Выехав с парковки, он двинулся по дороге на Фридберг, откуда собирался свернуть на трассу Е-11, чтобы двигаться в южном направлении. Во Фридберге он остановился возле первой попавшейся гостиницы, зашел в вестибюль и оттуда позвонил, чтобы выяснить телефонный номер больницы в Дюссельдорфе, федеральная земля Северный Рейн-Вестфалия, где лечился Клаген.

Позвонив в больницу, он объяснил дежурной, что является родственником Отто Клагена, и спросил, значится ли у них такой пациент. Девушка проверила список пациентов и сказала, что Отто Клаген у них зарегистрирован. Тогда Фолькманн попросил позвать к телефону лечащего врача Клагена.

Минут через десять он, наконец, смог поговорить с врачом, которому сказал, что Отто Клаген его дядя и что он звонит из Баварии, чтобы осведомиться о его здоровье. Фолькманн спросил также, нельзя ли проведать дядюшку и поговорить с ним.

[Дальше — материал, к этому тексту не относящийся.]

/-- The eight data bytes of the result: the registers that were read, then 0x00. -/
theorem padPayload_readList (c : Chip) (a n : Nat) :
    padPayload (c.readList a n) = (List.range 8).map fun j => if j < n then c.cell (a + j) else 0x00 := by
  rw [padPayload, Chip.readList_eq_map]
  refine List.ext_getElem (by simp) fun j _ _ => ?_
  rw [List.getElem_take, List.getElem_append]
  by_cases hj : j < n
  · simp [hj]
  · simp only [List.length_map, List.length_range, hj, dite_false, List.getElem_replicate, List.getElem_map,
      List.getElem_range, if_false]

/-! ### Servicing a buffer (45_can_rx.md R502, R503, R507) -/

section
variable (b : Fin 2) (s : State)

theorem serviceRx_can : (serviceRx b s).can = { s.can with rxLast := b } := by simp [serviceRx]

/-- What the chip has become when the buffer is read does not depend on what the driver remembers. -/
theorem serviceRx_chip : (serviceRx b s).chip = (letOutside s).chip.release s.cfg.chip b := by
  simp [serviceRx, letOutside_withCan]

theorem serviceRx_sentOnBus :
    (serviceRx b s).sentOnBus = s.sentOnBus ++
      [s.cfg.chip.cmdReadRx[b] :: List.replicate (5 + (letOutside s).chip.rxLength s.cfg.chip b) 0x00] := by
  simp [serviceRx, State.sentOnBus, letOutside_withCan]

theorem serviceRx_response :
    (serviceRx b s).response = some ⟨.ok, resultBytes ((letOutside s).chip.rxHeader s.cfg.chip b)
      ((letOutside s).chip.readList (s.cfg.chip.rxSidh b + 5) ((letOutside s).chip.rxLength s.cfg.chip b)) s.clock⟩ := by
  simp [serviceRx, txnReadRx, letOutside_withCan]

end

/-- Settles O56: nothing without a pin, else the choice and what the servicing of the chosen buffer does. -/
theorem canReceiveEffect : Obligations.CanReceiveEffect := by
  intro s hm u r0 r1
  have hmu : u.cfg.chip = mcp2515 := by simp only [u, letOutside_cfg, hm]
  refine ⟨execCanReceive_none, fun b hb => ?_⟩
  intro c h p
  have hchoice : rxChoice r0 r1 s.can.rxLast = some b := rxChoice_eq_some_iff.mpr hb
  have hp : c.rxLength mcp2515 b = p := rfl
  refine ⟨serviceRx b u, execCanReceive_some hchoice, ?can, ?sent, ?chip, ?response⟩
  case can => rw [serviceRx_can, letOutside_can, letOutside_can]
  case sent =>
    rw [serviceRx_sentOnBus, hmu, mcp2515_cmdReadRx_get, hp]
    simp [u, State.sentOnBus]
  case chip => rw [serviceRx_chip, hmu]
  case response =>
    have hdata : mcp2515.rxSidh b + 5 = 0x66 + 0x10 * b.val := by rw [mcp2515_rxSidh]; omega
    rw [serviceRx_response, hmu, hdata, hp, resultBytes, padPayload_readList, letOutside_clock,
      letOutside_clock]
    rfl

end Sys2Proof.Machine
end


section
/-! PROOF. The block's exceptions that leave no trace: a control request that stalls (60_exceptions.md R601), and a
client request with no op code of the table (R605). -/

namespace Sys2Proof.Machine

/-! ### A control request that stalls (60_exceptions.md R601) -/

/-- A control request raises the stall, and that is all it does, or it leaves the stall state as it was. -/
theorem SetupOutcome.stalls_or_keeps {s t : State} (h : SetupOutcome s t) :
    t = raiseStall s ∨ t.ctl.stall = s.ctl.stall := by
  cases h with
  | stalls => exact .inl rfl
  | configures c hc u hu ho =>
    rw [bulkReset_eq] at hu
    cases hu
    refine .inr ?_
    split <;> rfl
  | _ => exact .inr rfl

/-- Settles O38: no request rule but the stall itself sets the stall state. -/
theorem stalledRequestLeavesNoPartialChange : Obligations.StalledRequestLeavesNoPartialChange := by
  intro i s t hi ht hs hstall
  rcases (exec_setupOutcome hi ht).stalls_or_keeps with hraised | hkept
  · exact hraised
  · rw [hkept, hs] at hstall
    cases hstall

/-! ### A client request with an unknown op code (60_exceptions.md R605) -/

theorem decodeClient_unknown {op : Byte} (operands : List Byte)
    (h : op.toNat ∉ [0x01, 0x02, 0x03, 0x04, 0x05, 0x06, 0x10, 0x11, 0x12, 0x13, 0x14, 0x20, 0x21, 0x22, 0x23, 0x24,
      0x25, 0x30, 0x31]) : decodeClient (op :: operands) = .error (.illegalOp op) := by
  simp only [decodeClient]
  split
  case h_20 => rfl
  all_goals next hop => rw [hop] at h; exact absurd (by decide) h

theorem stepRequest_of_illegal {bytes : List Byte} {op : Byte} (h : decodeClient bytes = .error (.illegalOp op))
    (s : State) : stepRequest bytes s = .next (respond .illegal [] s) := by
  simp only [stepRequest, h]

/-- Settles O4: the request is answered at once, and the SIE's settling finds nothing to do after it. -/
theorem unknownOpCodeIsIllegal : Obligations.UnknownOpCodeIsIllegal := by
  intro op operands rest s hop hb hi t
  have hillegal := stepRequest_of_illegal (decodeClient_unknown operands hop) (s.accept rest)
  have hstep : step s = .next (sieSettle t) := by
    rw [step_of_input hb hi]
    exact congrArg (andThen · _) hillegal
  refine ⟨hstep, fun hs => ?_⟩
  have ht : t.Ep0InStep := ⟨hs.armed, hs.out, hs.in_, hs.order, hs.reset, hs.setup, hs.lineCoding⟩
  rw [hstep, sieSettle_of_settled ht.settled]

end Sys2Proof.Machine
end

section
/-! PROOF. The chip takes the configuration operations in configuration mode only (60_exceptions.md R613 item 5,
70_reset_and_hazards.md R725) (O45). -/

namespace Sys2Proof.Machine

/-! ### The writes of the bit timing (43_can_config.md R402) -/

/-- The writes of CAN_SET_TIMING. -/
def timingBytes (c1 c2 c3 : Byte) : List (Byte × List Byte) := [(0x2A, [c1]), (0x29, [c2]), (0x28, [c3])]

theorem Quiet.timingWrites_chip {p : Pins} {s : State} (h : Quiet p s) (c1 c2 c3 : Byte) :
    (timingWrites c1 c2 c3 s).chip = s.chip.writeAll (timingBytes c1 c2 c3) := by
  rw [← Quiet.txnWrites_chip _ h]
  simp only [timingWrites, h.table]
  rfl

/-! ### Outside configuration mode -/

/-- Every register that a write reaches is one of the masks, the filters and CNF1 to CNF3. -/
def WritesConfiguration (w : Byte × List Byte) : Prop := ∀ i < w.2.length, configOnly (w.1.toNat + i) = true

theorem Chip.writeList_of_ignored {c : Chip} (hc : c.inConfigMode mcp2515 = false) : ∀ (vs : List Byte) (a : Nat),
    (∀ i < vs.length, configOnly (a + i) = true) → c.writeList mcp2515 a vs = c
  | [], _, _ => rfl
  | v :: vs, a, h => by
    have ha : configOnly a = true := h 0 (by simp)
    have hignored : c.ignores mcp2515 a = true := by
      rw [Chip.ignores_mcp2515 c (configOnly_lt ha), ha, hc]
      rfl
    have hsame : c.writeAt mcp2515 a v = c := if_pos hignored
    rw [Chip.writeList, hsame]
    refine Chip.writeList_of_ignored hc vs (a + 1) fun i hi => ?_
    rw [Nat.add_right_comm]
    exact h (i + 1) (by simpa using hi)

theorem Chip.writeAll_of_ignored {c : Chip} (hc : c.inConfigMode mcp2515 = false) :
    ∀ ws : List (Byte × List Byte), (∀ w ∈ ws, WritesConfiguration w) → c.writeAll ws = c
  | [], _ => rfl
  | w :: ws, h => by
    obtain ⟨hw, hws⟩ := List.forall_mem_cons.mp h
    rw [Chip.writeAll, Chip.writeList_of_ignored hc w.2 _ hw]
    exact Chip.writeAll_of_ignored hc ws hws

theorem writesConfiguration_of_one {a : Byte} (v : Byte) (h : configOnly a.toNat = true) :
    WritesConfiguration (a, [v]) := fun i hi => by
  have : i = 0 := by simpa using hi
  rwa [this]

theorem writesConfiguration_of_id {a : Byte} (v0 v1 v2 v3 : Byte) (h : a ∈ mcp2515.rxf.toList ++ mcp2515.rxm.toList) :
    WritesConfiguration (a, [v0, v1, v2, v3]) :=
  (by decide : ∀ a ∈ mcp2515.rxf.toList ++ mcp2515.rxm.toList, ∀ i < 4, configOnly (a.toNat + i) = true) a h

theorem timingBytes_writesConfiguration (c1 c2 c3 : Byte) : ∀ w ∈ timingBytes c1 c2 c3, WritesConfiguration w := by
  simp only [timingBytes, List.forall_mem_cons]
  exact ⟨writesConfiguration_of_one _ rfl, writesConfiguration_of_one _ rfl, writesConfiguration_of_one _ rfl, nofun⟩

theorem maskBytes_writesConfiguration (m0 m1 m2 m3 : Byte) : ∀ w ∈ maskBytes m0 m1 m2 m3, WritesConfiguration w := by
  simp only [maskBytes, List.forall_mem_cons]
  exact ⟨writesConfiguration_of_id _ _ _ _ (by decide), writesConfiguration_of_id _ _ _ _ (by decide), nofun⟩

theorem codeBytes_writesConfiguration (c0 c1 c2 c3 : Byte) : ∀ w ∈ codeBytes c0 c1 c2 c3, WritesConfiguration w := by
  simp only [codeBytes, List.forall_mem_cons]
  refine ⟨?_, ?_, ?_, ?_, ?_, ?_, nofun⟩ <;> exact writesConfiguration_of_id _ _ _ _ (by decide)

/-- Outside configuration mode the chip ignores every configuration operation (60_exceptions.md R613 item 5). -/
theorem configurationOperations_ignored {p : Pins} {s : State} (h : Quiet p s)
    (hc : s.chip.inConfigMode mcp2515 = false) :
    (∀ c1 c2 c3, (timingWrites c1 c2 c3 s).chip = s.chip) ∧
      (∀ m0 m1 m2 m3, (maskWrites m0 m1 m2 m3 s).chip = s.chip) ∧
      ∀ c0 c1 c2 c3, (codeWrites c0 c1 c2 c3 s).chip = s.chip := by
  refine ⟨fun c1 c2 c3 => ?timing, fun m0 m1 m2 m3 => ?mask, fun c0 c1 c2 c3 => ?code⟩
  case timing =>
    rw [h.timingWrites_chip, Chip.writeAll_of_ignored hc _ (timingBytes_writesConfiguration c1 c2 c3)]
  case mask =>
    rw [h.maskWrites_chip, Chip.writeAll_of_ignored hc _ (maskBytes_writesConfiguration m0 m1 m2 m3)]
  case code =>
    rw [h.codeWrites_chip, Chip.writeAll_of_ignored hc _ (codeBytes_writesConfiguration c0 c1 c2 c3)]

/-! ### In configuration mode -/

section
variable {c : Chip}

/-- A register holds its byte in the bits that a write changes. -/
theorem Chip.Holds.masked {a : Nat} {vs : List Byte} (h : c.Holds a vs) (i : Nat) (hi : i < vs.length) :
    c.cell (a + i) &&& writableBits (a + i) = vs[i] &&& writableBits (a + i) := by
  refine BitVec.eq_of_getLsbD_eq fun j _ => ?_
  rw [BitVec.getLsbD_and, BitVec.getLsbD_and]
  cases hw : (writableBits (a + i)).getLsbD j with
  | false => rw [Bool.and_false, Bool.and_false]
  | true => rw [h i hi j hw]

— А вам что, ничего не известно о его состоянии?

— Видите ли, я был за границей и только недавно узнал об этом. Неужели мой дядя настолько плох, доктор?

— Мне очень жаль, но он пережил инсульт, герр Клаген. У него парализовало правую сторону тела, возникли проблемы с речью. Если вы придете, он не сможет с вами нормально общаться, но, несомненно, мы не против вашего визита.

— Как вы думаете, когда он сможет говорить?

— Это зависит от течения болезни и терапии, герр Клаген. Но на данный момент прогноз неутешителен, перспективы у него не очень-то хорошие, а учитывая его возраст, боюсь… ну, вы меня понимаете?

Фолькманн поблагодарил врача и сказал, что еще позвонит, чтобы выяснить, как у дяди дела.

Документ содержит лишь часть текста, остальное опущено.